Material supplied Start Marker

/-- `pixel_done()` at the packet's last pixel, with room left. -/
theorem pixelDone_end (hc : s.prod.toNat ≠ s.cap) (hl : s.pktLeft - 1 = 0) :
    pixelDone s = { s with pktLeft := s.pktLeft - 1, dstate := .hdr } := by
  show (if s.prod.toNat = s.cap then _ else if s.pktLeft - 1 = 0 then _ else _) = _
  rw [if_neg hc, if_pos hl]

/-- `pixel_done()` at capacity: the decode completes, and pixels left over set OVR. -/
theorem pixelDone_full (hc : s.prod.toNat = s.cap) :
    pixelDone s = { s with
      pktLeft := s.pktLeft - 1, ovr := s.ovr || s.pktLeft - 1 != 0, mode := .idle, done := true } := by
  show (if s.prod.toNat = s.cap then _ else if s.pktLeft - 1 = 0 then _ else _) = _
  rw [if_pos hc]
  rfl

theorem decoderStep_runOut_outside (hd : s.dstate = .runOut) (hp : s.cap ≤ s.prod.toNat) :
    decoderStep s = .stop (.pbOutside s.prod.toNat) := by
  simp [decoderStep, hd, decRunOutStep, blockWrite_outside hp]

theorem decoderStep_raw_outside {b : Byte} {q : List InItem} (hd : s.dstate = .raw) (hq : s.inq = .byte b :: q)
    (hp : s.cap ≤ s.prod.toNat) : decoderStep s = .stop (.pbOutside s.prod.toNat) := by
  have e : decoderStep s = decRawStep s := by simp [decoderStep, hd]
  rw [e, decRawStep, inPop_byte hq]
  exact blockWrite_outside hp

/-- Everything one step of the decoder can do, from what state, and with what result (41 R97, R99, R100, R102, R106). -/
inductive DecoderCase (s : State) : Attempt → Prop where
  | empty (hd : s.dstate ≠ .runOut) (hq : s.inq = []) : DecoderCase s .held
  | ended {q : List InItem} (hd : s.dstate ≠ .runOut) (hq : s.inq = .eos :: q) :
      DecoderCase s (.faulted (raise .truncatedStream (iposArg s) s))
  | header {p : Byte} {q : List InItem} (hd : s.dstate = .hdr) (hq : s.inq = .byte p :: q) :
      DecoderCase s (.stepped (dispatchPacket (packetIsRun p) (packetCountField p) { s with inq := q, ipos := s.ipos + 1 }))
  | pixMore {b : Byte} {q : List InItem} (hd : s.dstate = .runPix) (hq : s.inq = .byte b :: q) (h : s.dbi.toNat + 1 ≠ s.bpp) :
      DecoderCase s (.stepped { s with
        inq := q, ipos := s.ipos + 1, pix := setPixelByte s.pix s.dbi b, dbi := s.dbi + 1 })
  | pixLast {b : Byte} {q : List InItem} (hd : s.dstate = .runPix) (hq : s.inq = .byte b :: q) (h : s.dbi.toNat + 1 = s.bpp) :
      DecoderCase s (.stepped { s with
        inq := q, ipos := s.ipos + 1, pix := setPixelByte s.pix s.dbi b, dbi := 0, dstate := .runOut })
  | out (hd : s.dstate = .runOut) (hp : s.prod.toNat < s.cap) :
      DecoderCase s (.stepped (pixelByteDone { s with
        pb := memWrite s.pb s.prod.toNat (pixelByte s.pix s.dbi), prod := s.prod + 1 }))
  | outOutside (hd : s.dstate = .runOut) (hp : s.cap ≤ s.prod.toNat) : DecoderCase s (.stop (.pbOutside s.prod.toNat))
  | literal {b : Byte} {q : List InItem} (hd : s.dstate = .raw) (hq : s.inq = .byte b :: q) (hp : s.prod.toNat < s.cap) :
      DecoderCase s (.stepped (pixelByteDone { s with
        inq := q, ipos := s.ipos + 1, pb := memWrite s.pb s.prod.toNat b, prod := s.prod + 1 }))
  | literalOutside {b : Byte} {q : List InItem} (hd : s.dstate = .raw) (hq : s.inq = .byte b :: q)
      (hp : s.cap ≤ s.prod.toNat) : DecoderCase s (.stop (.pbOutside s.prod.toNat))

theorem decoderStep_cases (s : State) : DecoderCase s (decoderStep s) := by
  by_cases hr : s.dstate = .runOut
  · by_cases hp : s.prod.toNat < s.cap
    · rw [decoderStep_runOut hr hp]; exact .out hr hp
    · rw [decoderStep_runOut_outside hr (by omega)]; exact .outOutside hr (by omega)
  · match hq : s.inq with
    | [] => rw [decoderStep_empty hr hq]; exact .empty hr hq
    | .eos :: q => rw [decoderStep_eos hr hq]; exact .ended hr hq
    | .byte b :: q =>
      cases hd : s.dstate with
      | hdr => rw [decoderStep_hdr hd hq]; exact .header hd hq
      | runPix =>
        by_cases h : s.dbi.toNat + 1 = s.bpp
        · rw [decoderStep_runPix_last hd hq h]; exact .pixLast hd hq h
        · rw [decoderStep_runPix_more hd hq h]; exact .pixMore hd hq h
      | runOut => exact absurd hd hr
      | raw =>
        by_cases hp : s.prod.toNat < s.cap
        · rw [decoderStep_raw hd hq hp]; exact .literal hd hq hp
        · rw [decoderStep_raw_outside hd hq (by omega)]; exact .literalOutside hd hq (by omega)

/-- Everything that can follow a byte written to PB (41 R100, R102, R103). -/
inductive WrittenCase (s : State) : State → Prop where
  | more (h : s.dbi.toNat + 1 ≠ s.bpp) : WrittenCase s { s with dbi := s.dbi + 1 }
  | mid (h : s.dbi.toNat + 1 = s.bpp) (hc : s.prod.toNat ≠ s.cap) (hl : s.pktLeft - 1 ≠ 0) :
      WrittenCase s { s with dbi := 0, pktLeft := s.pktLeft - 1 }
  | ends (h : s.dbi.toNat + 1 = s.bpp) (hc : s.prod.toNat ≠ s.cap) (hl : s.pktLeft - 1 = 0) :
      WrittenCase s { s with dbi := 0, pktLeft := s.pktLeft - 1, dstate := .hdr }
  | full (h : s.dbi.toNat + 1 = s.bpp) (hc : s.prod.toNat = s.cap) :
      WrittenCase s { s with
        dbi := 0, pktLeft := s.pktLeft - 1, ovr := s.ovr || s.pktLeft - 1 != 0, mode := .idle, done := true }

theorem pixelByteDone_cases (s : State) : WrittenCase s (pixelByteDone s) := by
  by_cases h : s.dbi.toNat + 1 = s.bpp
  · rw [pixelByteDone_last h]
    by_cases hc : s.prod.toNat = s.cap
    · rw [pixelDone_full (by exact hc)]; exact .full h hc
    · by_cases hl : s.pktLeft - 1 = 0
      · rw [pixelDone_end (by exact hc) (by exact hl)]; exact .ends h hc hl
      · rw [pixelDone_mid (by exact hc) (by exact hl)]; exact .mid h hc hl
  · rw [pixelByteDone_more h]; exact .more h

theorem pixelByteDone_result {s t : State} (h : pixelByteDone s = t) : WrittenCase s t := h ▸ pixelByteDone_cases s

Material supplied End Marker
Material supplied Start Marker

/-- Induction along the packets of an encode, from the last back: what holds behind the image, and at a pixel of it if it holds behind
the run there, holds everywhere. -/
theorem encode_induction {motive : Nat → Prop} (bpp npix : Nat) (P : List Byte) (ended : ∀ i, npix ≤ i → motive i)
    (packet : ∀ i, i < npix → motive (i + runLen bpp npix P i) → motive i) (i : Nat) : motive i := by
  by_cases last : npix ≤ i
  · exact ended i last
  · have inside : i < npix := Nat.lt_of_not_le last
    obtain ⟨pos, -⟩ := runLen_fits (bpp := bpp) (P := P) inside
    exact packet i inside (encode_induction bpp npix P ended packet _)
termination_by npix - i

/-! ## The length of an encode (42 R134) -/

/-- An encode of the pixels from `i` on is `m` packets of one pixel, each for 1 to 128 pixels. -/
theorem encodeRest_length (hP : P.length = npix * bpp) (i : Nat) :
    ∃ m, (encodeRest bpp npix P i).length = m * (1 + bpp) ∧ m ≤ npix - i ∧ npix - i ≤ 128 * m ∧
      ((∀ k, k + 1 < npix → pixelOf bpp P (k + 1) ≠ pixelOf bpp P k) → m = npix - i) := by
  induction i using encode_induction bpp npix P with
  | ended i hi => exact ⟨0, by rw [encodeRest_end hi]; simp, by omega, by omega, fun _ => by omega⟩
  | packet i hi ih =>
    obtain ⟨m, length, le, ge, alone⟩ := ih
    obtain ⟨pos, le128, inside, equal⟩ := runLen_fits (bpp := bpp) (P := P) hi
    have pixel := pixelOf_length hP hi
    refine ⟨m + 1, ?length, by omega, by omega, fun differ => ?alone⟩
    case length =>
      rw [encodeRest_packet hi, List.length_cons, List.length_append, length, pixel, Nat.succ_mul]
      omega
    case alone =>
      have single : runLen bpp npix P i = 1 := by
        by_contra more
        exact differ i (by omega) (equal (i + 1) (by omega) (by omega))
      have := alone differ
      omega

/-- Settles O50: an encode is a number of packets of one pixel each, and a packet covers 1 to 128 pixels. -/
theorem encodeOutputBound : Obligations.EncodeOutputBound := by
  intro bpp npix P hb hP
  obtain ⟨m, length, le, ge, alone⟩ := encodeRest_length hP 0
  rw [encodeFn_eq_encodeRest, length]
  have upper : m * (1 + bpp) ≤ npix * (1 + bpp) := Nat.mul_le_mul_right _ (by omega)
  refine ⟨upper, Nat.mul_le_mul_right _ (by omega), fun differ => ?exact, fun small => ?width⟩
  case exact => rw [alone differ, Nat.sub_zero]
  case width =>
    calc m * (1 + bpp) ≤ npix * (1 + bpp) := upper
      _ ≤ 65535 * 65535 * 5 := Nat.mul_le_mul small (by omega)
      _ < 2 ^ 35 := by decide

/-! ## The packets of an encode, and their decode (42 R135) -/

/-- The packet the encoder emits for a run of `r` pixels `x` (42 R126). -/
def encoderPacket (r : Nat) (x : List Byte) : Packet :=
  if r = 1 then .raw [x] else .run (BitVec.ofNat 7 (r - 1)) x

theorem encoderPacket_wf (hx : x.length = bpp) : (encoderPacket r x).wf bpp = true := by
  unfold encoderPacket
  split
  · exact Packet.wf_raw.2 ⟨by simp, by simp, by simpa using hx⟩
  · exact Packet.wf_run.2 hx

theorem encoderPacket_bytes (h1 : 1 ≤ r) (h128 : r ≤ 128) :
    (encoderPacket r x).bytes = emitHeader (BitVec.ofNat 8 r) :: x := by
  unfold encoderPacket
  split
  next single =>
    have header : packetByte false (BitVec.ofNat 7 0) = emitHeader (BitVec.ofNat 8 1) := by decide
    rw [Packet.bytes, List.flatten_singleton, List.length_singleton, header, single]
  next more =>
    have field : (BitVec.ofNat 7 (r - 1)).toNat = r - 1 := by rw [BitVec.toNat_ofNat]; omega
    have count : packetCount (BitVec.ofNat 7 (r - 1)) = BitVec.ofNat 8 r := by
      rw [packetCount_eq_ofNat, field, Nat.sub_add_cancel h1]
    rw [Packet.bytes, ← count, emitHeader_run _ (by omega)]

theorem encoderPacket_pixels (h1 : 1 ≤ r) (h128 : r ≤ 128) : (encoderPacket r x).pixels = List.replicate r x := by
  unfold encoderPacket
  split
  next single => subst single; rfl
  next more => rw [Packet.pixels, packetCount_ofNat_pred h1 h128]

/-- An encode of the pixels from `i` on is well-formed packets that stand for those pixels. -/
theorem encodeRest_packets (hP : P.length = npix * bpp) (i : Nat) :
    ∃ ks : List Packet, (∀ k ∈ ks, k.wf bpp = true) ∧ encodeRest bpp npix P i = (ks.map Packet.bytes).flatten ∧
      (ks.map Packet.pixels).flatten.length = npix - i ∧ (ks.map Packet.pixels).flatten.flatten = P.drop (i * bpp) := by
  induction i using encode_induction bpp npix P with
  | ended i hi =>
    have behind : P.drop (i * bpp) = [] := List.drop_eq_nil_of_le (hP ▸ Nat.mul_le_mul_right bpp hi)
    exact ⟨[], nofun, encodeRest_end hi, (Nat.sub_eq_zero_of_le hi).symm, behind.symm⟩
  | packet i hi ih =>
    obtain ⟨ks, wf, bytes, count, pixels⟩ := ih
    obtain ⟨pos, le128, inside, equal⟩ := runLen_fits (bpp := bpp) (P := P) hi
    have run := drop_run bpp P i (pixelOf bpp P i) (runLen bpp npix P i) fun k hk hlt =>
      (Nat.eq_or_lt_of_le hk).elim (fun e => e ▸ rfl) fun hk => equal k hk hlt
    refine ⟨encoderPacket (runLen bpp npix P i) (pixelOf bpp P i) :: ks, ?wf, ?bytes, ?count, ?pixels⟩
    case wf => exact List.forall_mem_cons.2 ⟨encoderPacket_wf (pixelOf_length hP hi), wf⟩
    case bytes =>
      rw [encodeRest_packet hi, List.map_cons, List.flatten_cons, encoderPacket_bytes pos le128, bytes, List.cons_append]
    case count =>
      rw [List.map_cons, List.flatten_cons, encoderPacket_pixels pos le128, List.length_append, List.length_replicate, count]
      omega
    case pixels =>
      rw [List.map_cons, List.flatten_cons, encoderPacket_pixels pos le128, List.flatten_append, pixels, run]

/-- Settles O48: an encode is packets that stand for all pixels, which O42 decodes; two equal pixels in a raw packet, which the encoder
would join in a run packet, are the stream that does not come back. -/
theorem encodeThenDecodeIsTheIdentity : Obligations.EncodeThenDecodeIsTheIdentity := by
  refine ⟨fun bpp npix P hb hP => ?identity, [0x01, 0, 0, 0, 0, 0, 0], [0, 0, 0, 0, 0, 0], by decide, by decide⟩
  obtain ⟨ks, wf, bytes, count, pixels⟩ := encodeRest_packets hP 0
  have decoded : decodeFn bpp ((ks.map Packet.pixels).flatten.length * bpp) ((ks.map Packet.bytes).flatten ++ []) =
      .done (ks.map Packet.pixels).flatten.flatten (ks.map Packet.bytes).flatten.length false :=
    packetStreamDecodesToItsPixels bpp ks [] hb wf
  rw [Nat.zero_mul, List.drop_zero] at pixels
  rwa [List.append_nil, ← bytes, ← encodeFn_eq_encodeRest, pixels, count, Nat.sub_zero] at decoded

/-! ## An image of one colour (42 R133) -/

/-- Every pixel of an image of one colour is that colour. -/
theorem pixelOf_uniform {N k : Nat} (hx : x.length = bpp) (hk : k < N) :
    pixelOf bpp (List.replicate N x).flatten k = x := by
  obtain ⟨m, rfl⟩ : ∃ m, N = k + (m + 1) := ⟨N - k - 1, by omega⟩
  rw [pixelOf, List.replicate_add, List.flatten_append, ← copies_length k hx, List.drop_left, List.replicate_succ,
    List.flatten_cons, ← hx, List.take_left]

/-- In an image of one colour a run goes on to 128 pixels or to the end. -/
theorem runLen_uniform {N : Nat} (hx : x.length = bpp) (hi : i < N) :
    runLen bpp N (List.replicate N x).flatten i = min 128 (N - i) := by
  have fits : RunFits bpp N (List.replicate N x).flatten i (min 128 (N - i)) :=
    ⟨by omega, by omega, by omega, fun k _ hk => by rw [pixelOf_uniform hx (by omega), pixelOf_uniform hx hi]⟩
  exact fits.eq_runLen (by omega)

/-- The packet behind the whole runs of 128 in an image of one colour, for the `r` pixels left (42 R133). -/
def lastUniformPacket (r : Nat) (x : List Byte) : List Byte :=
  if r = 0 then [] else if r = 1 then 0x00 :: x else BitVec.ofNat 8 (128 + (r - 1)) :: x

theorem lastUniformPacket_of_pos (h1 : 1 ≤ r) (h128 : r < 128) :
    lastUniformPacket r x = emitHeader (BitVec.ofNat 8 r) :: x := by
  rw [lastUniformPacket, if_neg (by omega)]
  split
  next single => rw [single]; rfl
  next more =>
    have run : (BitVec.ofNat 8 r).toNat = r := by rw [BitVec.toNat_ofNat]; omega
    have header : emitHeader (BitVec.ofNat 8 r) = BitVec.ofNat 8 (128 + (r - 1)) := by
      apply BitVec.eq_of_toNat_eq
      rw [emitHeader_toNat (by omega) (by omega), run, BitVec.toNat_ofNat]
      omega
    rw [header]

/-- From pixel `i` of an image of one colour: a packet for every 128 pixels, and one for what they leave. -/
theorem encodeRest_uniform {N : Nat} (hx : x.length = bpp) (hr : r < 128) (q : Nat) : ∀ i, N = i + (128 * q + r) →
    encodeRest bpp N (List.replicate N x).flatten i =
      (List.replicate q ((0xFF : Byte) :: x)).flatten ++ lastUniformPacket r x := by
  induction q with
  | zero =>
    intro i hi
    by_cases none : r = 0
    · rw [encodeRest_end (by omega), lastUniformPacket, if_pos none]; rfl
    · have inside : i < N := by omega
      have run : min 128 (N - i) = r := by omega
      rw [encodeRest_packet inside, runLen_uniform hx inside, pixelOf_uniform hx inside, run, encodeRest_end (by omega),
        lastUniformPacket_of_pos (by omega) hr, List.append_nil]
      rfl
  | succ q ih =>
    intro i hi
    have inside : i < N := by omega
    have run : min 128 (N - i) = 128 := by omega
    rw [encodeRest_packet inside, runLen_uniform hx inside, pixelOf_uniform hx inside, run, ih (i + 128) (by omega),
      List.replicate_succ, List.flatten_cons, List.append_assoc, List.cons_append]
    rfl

Material supplied End Marker
Material supplied Start Marker

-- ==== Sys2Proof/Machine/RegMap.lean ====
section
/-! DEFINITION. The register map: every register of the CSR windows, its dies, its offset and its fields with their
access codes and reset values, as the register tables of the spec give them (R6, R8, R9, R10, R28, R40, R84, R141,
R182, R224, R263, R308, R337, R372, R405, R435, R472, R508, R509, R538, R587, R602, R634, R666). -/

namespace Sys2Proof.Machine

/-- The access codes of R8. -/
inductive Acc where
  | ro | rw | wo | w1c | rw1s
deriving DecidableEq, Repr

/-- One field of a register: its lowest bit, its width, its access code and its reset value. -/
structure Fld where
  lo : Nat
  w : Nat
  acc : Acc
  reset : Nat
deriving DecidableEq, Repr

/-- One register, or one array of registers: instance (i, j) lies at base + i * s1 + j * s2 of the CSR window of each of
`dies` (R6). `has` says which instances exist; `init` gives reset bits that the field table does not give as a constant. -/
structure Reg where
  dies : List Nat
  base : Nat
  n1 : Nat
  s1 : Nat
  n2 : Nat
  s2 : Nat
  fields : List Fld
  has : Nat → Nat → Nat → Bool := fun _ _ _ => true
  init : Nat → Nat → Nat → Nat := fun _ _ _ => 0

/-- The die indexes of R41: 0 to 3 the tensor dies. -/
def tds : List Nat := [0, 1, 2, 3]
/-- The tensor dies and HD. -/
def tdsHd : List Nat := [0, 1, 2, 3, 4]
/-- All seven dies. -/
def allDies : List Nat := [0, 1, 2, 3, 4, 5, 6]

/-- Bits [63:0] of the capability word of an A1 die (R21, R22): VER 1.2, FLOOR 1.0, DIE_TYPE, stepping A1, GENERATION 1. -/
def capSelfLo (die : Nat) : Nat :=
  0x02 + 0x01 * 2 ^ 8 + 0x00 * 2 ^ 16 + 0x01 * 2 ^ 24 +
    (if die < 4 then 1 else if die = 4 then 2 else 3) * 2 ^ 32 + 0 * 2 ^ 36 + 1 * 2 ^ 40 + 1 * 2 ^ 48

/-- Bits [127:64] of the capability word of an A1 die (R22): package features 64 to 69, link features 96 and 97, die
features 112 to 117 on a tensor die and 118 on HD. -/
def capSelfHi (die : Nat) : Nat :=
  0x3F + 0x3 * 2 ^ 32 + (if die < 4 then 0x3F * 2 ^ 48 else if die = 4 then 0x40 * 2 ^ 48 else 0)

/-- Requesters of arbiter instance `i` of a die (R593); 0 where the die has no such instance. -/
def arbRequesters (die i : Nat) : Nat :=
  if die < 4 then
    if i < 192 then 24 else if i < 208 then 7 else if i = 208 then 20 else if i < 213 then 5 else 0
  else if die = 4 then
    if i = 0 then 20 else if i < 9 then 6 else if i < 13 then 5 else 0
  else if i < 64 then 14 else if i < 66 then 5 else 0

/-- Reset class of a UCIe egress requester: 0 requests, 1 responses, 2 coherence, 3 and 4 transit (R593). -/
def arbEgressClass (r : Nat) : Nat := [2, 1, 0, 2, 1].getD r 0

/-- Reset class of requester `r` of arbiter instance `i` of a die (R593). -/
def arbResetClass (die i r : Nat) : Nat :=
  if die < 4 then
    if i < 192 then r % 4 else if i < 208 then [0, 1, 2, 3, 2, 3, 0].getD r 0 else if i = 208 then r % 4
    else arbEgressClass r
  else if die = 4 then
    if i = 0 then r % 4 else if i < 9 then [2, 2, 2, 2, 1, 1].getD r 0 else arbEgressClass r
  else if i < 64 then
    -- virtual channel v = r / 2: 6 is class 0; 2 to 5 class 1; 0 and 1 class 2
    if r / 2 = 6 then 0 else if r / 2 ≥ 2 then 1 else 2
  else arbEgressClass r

Material supplied End Marker

All lines above containing the string "stop": copy each one.

    decoderStep s = .stop (.pbOutside s.prod.toNat) := by
    (hp : s.cap ≤ s.prod.toNat) : decoderStep s = .stop (.pbOutside s.prod.toNat) := by
  | outOutside (hd : s.dstate = .runOut) (hp : s.cap ≤ s.prod.toNat) : DecoderCase s (.stop (.pbOutside s.prod.toNat))
      (hp : s.cap ≤ s.prod.toNat) : DecoderCase s (.stop (.pbOutside s.prod.toNat))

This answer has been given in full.